EOS Bodies / Re: Canon Mirrorless on the Horizon?
« on: July 06, 2011, 01:23:34 PM »
I think there are two questions here, with two possible partial answers:

1 - how small could they make a DSLR? I have a film EOS that's much smaller than any digital, so could they shrink one down further? I think the film camera size comes down to only needing space for a thin strip of film before the back of the camera. Now we have a sensor with filter assembly on top of it, and typically a LCD display behind that. Let's say the rear LCD was ditched, and they just relied on the viewfinder for everything (possibly X100 style electronic-hybrid?). How small could that get? Would it be interesting to people? With a small prime on I think it wouldn't be that dissimilar in size to current bigger mirrorless models.

2 - if they go mirrorless, where in the range would they target? The m4/3 and APS-C sensor size is pretty much covered by existing players for example. Could Canon bring something new to that space and not come out with a "me too" product? The tiny sensor like Q I find hard to take off, as you're competing directly with compacts there, and to me I can't see why I would want one over a compact unless the price is slashed right down, but then what's the point? The rumoured small-ish sensor Nikon is more interesting, as you can get smaller lenses than current APS-C models (assuming you're not after strict DoF equivalence) without compromising too much on image quality. That would be a more logical positioning keeping both compacts and SLRs out of the way of self competition. As a wild card, could they go high end only? Go full frame, and make a Leica for the 21st century. I don't think they would have any trouble undercutting Leica pricing anyway...

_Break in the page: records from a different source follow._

/-! ### PWM: window at 0x00200000 -/
/-- PWM.PWM_CTRL: spec/04_pwm_generator.md. -/
def PWM.PWM_CTRL : Nat := 0x00200000
def PWM.PWM_CTRL'SYNC_IN_EN : Loc := ⟨PWM.PWM_CTRL, 9, 9⟩
def PWM.PWM_CTRL'SYNC_OUT_EN : Loc := ⟨PWM.PWM_CTRL, 8, 8⟩
def PWM.PWM_CTRL'SYNC_GRP : Loc := ⟨PWM.PWM_CTRL, 6, 0⟩
/-- PWM.PWM_STAT: spec/04_pwm_generator.md. -/
def PWM.PWM_STAT : Nat := 0x00200004
def PWM.PWM_STAT'SYNC_LOCK : Loc := ⟨PWM.PWM_STAT, 31, 31⟩
def PWM.PWM_STAT'SYNC_FAULT : Loc := ⟨PWM.PWM_STAT, 30, 30⟩
def PWM.PWM_STAT'TRIM : Loc := ⟨PWM.PWM_STAT, 20, 16⟩
def PWM.PWM_STAT'HALF : Loc := ⟨PWM.PWM_STAT, 15, 0⟩
/-- PWM.SYNC_CFG: spec/04_pwm_generator.md. -/
def PWM.SYNC_CFG : Nat := 0x00200008
def PWM.SYNC_CFG'TOL : Loc := ⟨PWM.SYNC_CFG, 23, 16⟩
def PWM.SYNC_CFG'DELAY : Loc := ⟨PWM.SYNC_CFG, 7, 0⟩
/-- PWM.TRIP_PIN_CFG: spec/04_pwm_generator.md. -/
def PWM.TRIP_PIN_CFG : Nat := 0x00200010
def PWM.TRIP_PIN_CFG'QUAL : Loc := ⟨PWM.TRIP_PIN_CFG, 18, 16⟩
def PWM.TRIP_PIN_CFG'POL : Loc := ⟨PWM.TRIP_PIN_CFG, 15, 0⟩
/-- PWM.TRIP_PIN_LIVE: spec/04_pwm_generator.md. -/
def PWM.TRIP_PIN_LIVE : Nat := 0x00200014
def PWM.TRIP_PIN_LIVE'LIVE : Loc := ⟨PWM.TRIP_PIN_LIVE, 15, 0⟩
/-- PWM.BLANK_CFG: spec/04_pwm_generator.md. -/
def PWM.BLANK_CFG (i : Nat) : Nat := 0x00200100 + 0x8 * i
def PWM.BLANK_CFG'EN (i : Nat) : Loc := ⟨(PWM.BLANK_CFG i), 31, 31⟩
def PWM.BLANK_CFG'WIDTH (i : Nat) : Loc := ⟨(PWM.BLANK_CFG i), 25, 16⟩
def PWM.BLANK_CFG'GROUP (i : Nat) : Loc := ⟨(PWM.BLANK_CFG i), 14, 8⟩
def PWM.BLANK_CFG'SRC (i : Nat) : Loc := ⟨(PWM.BLANK_CFG i), 7, 0⟩
/-- PWM.BLANK_STAT: spec/04_pwm_generator.md. -/
def PWM.BLANK_STAT (i : Nat) : Nat := 0x00200104 + 0x8 * i
def PWM.BLANK_STAT'OPEN (i : Nat) : Loc := ⟨(PWM.BLANK_STAT i), 0, 0⟩
/-- PWM.GRP_CFG: spec/04_pwm_generator.md. -/
def PWM.GRP_CFG (i : Nat) : Nat := 0x00201000 + 0x100 * i
def PWM.GRP_CFG'SPARE_SRC (i : Nat) : Loc := ⟨(PWM.GRP_CFG i), 9, 8⟩
def PWM.GRP_CFG'SRC (i : Nat) : Loc := ⟨(PWM.GRP_CFG i), 5, 4⟩
def PWM.GRP_CFG'TRIP_STATE (i : Nat) : Loc := ⟨(PWM.GRP_CFG i), 3, 3⟩
def PWM.GRP_CFG'MODE (i : Nat) : Loc := ⟨(PWM.GRP_CFG i), 2, 0⟩
/-- PWM.GRP_STAT: spec/04_pwm_generator.md. -/
def PWM.GRP_STAT (i : Nat) : Nat := 0x00201004 + 0x100 * i
def PWM.GRP_STAT'TRIPPED (i : Nat) : Loc := ⟨(PWM.GRP_STAT i), 31, 31⟩
def PWM.GRP_STAT'TRIP_CAUSE (i : Nat) : Loc := ⟨(PWM.GRP_STAT i), 23, 16⟩
def PWM.GRP_STAT'SHADOW_READY (i : Nat) : Loc := ⟨(PWM.GRP_STAT i), 4, 4⟩
def PWM.GRP_STAT'WR_REFUSED (i : Nat) : Loc := ⟨(PWM.GRP_STAT i), 3, 3⟩
def PWM.GRP_STAT'CLEAR_REJECTED (i : Nat) : Loc := ⟨(PWM.GRP_STAT i), 2, 2⟩
def PWM.GRP_STAT'LATE (i : Nat) : Loc := ⟨(PWM.GRP_STAT i), 1, 1⟩
def PWM.GRP_STAT'SPARE_READY (i : Nat) : Loc := ⟨(PWM.GRP_STAT i), 0, 0⟩
/-- PWM.GRP_CMD: spec/04_pwm_generator.md. -/
def PWM.GRP_CMD (i : Nat) : Nat := 0x00201008 + 0x100 * i
def PWM.GRP_CMD'SPARE_COMMIT (i : Nat) : Loc := ⟨(PWM.GRP_CMD i), 3, 3⟩
def PWM.GRP_CMD'FORCE_TRIP (i : Nat) : Loc := ⟨(PWM.GRP_CMD i), 2, 2⟩
def PWM.GRP_CMD'TRIP_CLR (i : Nat) : Loc := ⟨(PWM.GRP_CMD i), 1, 1⟩
def PWM.GRP_CMD'COMMIT (i : Nat) : Loc := ⟨(PWM.GRP_CMD i), 0, 0⟩
/-- PWM.TRIP_SEL_A: spec/04_pwm_generator.md. -/
def PWM.TRIP_SEL_A (i : Nat) : Nat := 0x00201010 + 0x100 * i
def PWM.TRIP_SEL_A'SEL (i : Nat) : Loc := ⟨(PWM.TRIP_SEL_A i), 31, 0⟩
/-- PWM.TRIP_SEL_B: spec/04_pwm_generator.md. -/
def PWM.TRIP_SEL_B (i : Nat) : Nat := 0x00201014 + 0x100 * i
def PWM.TRIP_SEL_B'SEL (i : Nat) : Loc := ⟨(PWM.TRIP_SEL_B i), 31, 0⟩
/-- PWM.TRIP_EN: spec/04_pwm_generator.md. -/
def PWM.TRIP_EN (i : Nat) : Nat := 0x00201018 + 0x100 * i
def PWM.TRIP_EN'EN (i : Nat) : Loc := ⟨(PWM.TRIP_EN i), 7, 0⟩
/-- PWM.DT_CFG: spec/04_pwm_generator.md. -/
def PWM.DT_CFG (i j : Nat) : Nat := 0x00201020 + 0x100 * i + 0x8 * j
def PWM.DT_CFG'DT_FALL (i j : Nat) : Loc := ⟨(PWM.DT_CFG i j), 25, 16⟩
def PWM.DT_CFG'DT_RISE (i j : Nat) : Loc := ⟨(PWM.DT_CFG i j), 9, 0⟩
/-- PWM.DUTY_SH: spec/04_pwm_generator.md. -/
def PWM.DUTY_SH (i j : Nat) : Nat := 0x00201024 + 0x100 * i + 0x8 * j
def PWM.DUTY_SH'HON (i j : Nat) : Loc := ⟨(PWM.DUTY_SH i j), 15, 0⟩
/-- PWM.DUTY_ACT: spec/04_pwm_generator.md. -/
def PWM.DUTY_ACT (i j : Nat) : Nat := 0x00201040 + 0x100 * i + 0x4 * j
def PWM.DUTY_ACT'HON (i j : Nat) : Loc := ⟨(PWM.DUTY_ACT i j), 15, 0⟩
/-- PWM.DT_ACT: spec/04_pwm_generator.md. -/
def PWM.DT_ACT (i j : Nat) : Nat := 0x00201050 + 0x100 * i + 0x4 * j
def PWM.DT_ACT'DT_FALL (i j : Nat) : Loc := ⟨(PWM.DT_ACT i j), 25, 16⟩
def PWM.DT_ACT'DT_RISE (i j : Nat) : Loc := ⟨(PWM.DT_ACT i j), 9, 0⟩
/-- PWM.LATE_CNT: spec/04_pwm_generator.md. -/
def PWM.LATE_CNT (i : Nat) : Nat := 0x00201060 + 0x100 * i
def PWM.LATE_CNT'CNT (i : Nat) : Loc := ⟨(PWM.LATE_CNT i), 15, 0⟩

/-! ### BLK: window at 0x00300000 -/
/-- BLK.BLK_UP: spec/05_brick_links.md. -/
def BLK.BLK_UP : Nat := 0x00300000
def BLK.BLK_UP'UP : Loc := ⟨BLK.BLK_UP, 15, 0⟩
/-- BLK.PORT_CFG: spec/05_brick_links.md. -/
def BLK.PORT_CFG (i : Nat) : Nat := 0x00301000 + 0x100 * i
def BLK.PORT_CFG'AUTO_RESUME (i : Nat) : Loc := ⟨(BLK.PORT_CFG i), 1, 1⟩
def BLK.PORT_CFG'EN (i : Nat) : Loc := ⟨(BLK.PORT_CFG i), 0, 0⟩
/-- BLK.PORT_STAT: spec/05_brick_links.md. -/
def BLK.PORT_STAT (i : Nat) : Nat := 0x00301004 + 0x100 * i
def BLK.PORT_STAT'STATE (i : Nat) : Loc := ⟨(BLK.PORT_STAT i), 31, 29⟩
def BLK.PORT_STAT'UP_LOST (i : Nat) : Loc := ⟨(BLK.PORT_STAT i), 28, 28⟩
def BLK.PORT_STAT'STO_DISAGREE (i : Nat) : Loc := ⟨(BLK.PORT_STAT i), 27, 27⟩
def BLK.PORT_STAT'RESTART_PEND (i : Nat) : Loc := ⟨(BLK.PORT_STAT i), 26, 26⟩
def BLK.PORT_STAT'CFG_PEND (i : Nat) : Loc := ⟨(BLK.PORT_STAT i), 25, 25⟩
def BLK.PORT_STAT'LINK_DELAY (i : Nat) : Loc := ⟨(BLK.PORT_STAT i), 15, 0⟩
/-- BLK.PORT_CMD: spec/05_brick_links.md. -/
def BLK.PORT_CMD (i : Nat) : Nat := 0x00301008 + 0x100 * i
def BLK.PORT_CMD'RETRAIN (i : Nat) : Loc := ⟨(BLK.PORT_CMD i), 1, 1⟩
def BLK.PORT_CMD'RESTART (i : Nat) : Loc := ⟨(BLK.PORT_CMD i), 0, 0⟩
/-- BLK.ERR_CNT: spec/05_brick_links.md. -/
def BLK.ERR_CNT (i : Nat) : Nat := 0x0030100C + 0x100 * i
def BLK.ERR_CNT'TRAIN_FAIL (i : Nat) : Loc := ⟨(BLK.ERR_CNT i), 31, 24⟩
def BLK.ERR_CNT'LOS_CNT (i : Nat) : Loc := ⟨(BLK.ERR_CNT i), 23, 16⟩
def BLK.ERR_CNT'UP_CRC (i : Nat) : Loc := ⟨(BLK.ERR_CNT i), 15, 0⟩
/-- BLK.UP_HDR: spec/05_brick_links.md. -/
def BLK.UP_HDR (i : Nat) : Nat := 0x00301010 + 0x100 * i
def BLK.UP_HDR'HDR (i : Nat) : Loc := ⟨(BLK.UP_HDR i), 31, 0⟩
/-- BLK.UP_AXIS: spec/05_brick_links.md. -/
def BLK.UP_AXIS (i j : Nat) : Nat := 0x00301014 + 0x100 * i + 0x4 * j
def BLK.UP_AXIS'AXIS (i j : Nat) : Loc := ⟨(BLK.UP_AXIS i j), 31, 0⟩
/-- BLK.UP_MISC: spec/05_brick_links.md. -/
def BLK.UP_MISC (i : Nat) : Nat := 0x00301024 + 0x100 * i
def BLK.UP_MISC'T_BOARD (i : Nat) : Loc := ⟨(BLK.UP_MISC i), 23, 16⟩
def BLK.UP_MISC'SEQ_APPLIED (i : Nat) : Loc := ⟨(BLK.UP_MISC i), 15, 0⟩
/-- BLK.PORT_MAP: spec/05_brick_links.md. -/
def BLK.PORT_MAP (i : Nat) : Nat := 0x00301028 + 0x100 * i
def BLK.PORT_MAP'AXIS3 (i : Nat) : Loc := ⟨(BLK.PORT_MAP i), 29, 24⟩
def BLK.PORT_MAP'AXIS2 (i : Nat) : Loc := ⟨(BLK.PORT_MAP i), 21, 16⟩
def BLK.PORT_MAP'AXIS1 (i : Nat) : Loc := ⟨(BLK.PORT_MAP i), 13, 8⟩
def BLK.PORT_MAP'AXIS0 (i : Nat) : Loc := ⟨(BLK.PORT_MAP i), 5, 0⟩
/-- BLK.POS_EN: spec/05_brick_links.md. -/
def BLK.POS_EN (i : Nat) : Nat := 0x0030102C + 0x100 * i
def BLK.POS_EN'EN (i : Nat) : Loc := ⟨(BLK.POS_EN i), 3, 0⟩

What threw me off was how the D7000 basically failed to leapfrog the 7D.
The D7000 was never intended to. While the D7000 does have a nice build and rich feature list, it is still targeted at a lower level than the 7D.

Lenses / Re: Patents: Diffractive Optic 2.0x & 1.8x Teleconverters
« on: July 02, 2011, 07:34:48 PM »
If they can be made small enough, maybe they could be put into lenses more frequently like the announced 200-400 extender?

Do you think Canon sits around doing nothing between camera launches? They must already be working on the 7Dmk2 right now. But they're pretty good at keeping secrets so I wouldn't expect much news until much closer to launch, whenever that is.

CaNikon don't synchronise releases so there's always the inevitable leap-frogging. If the D400 doesn't blow away the almost two year old 7D that would be a major failing on Nikon's part, but the further question then is by how much? Even if it is "better", do you need whatever it will be? At what cost? In the same way, there's the 1D4 if you really do need something more now.

Personally I don't like playing the waiting game for something better that may or may not come along. If you need something, get it now. Don't worry about the future if you are missing the present.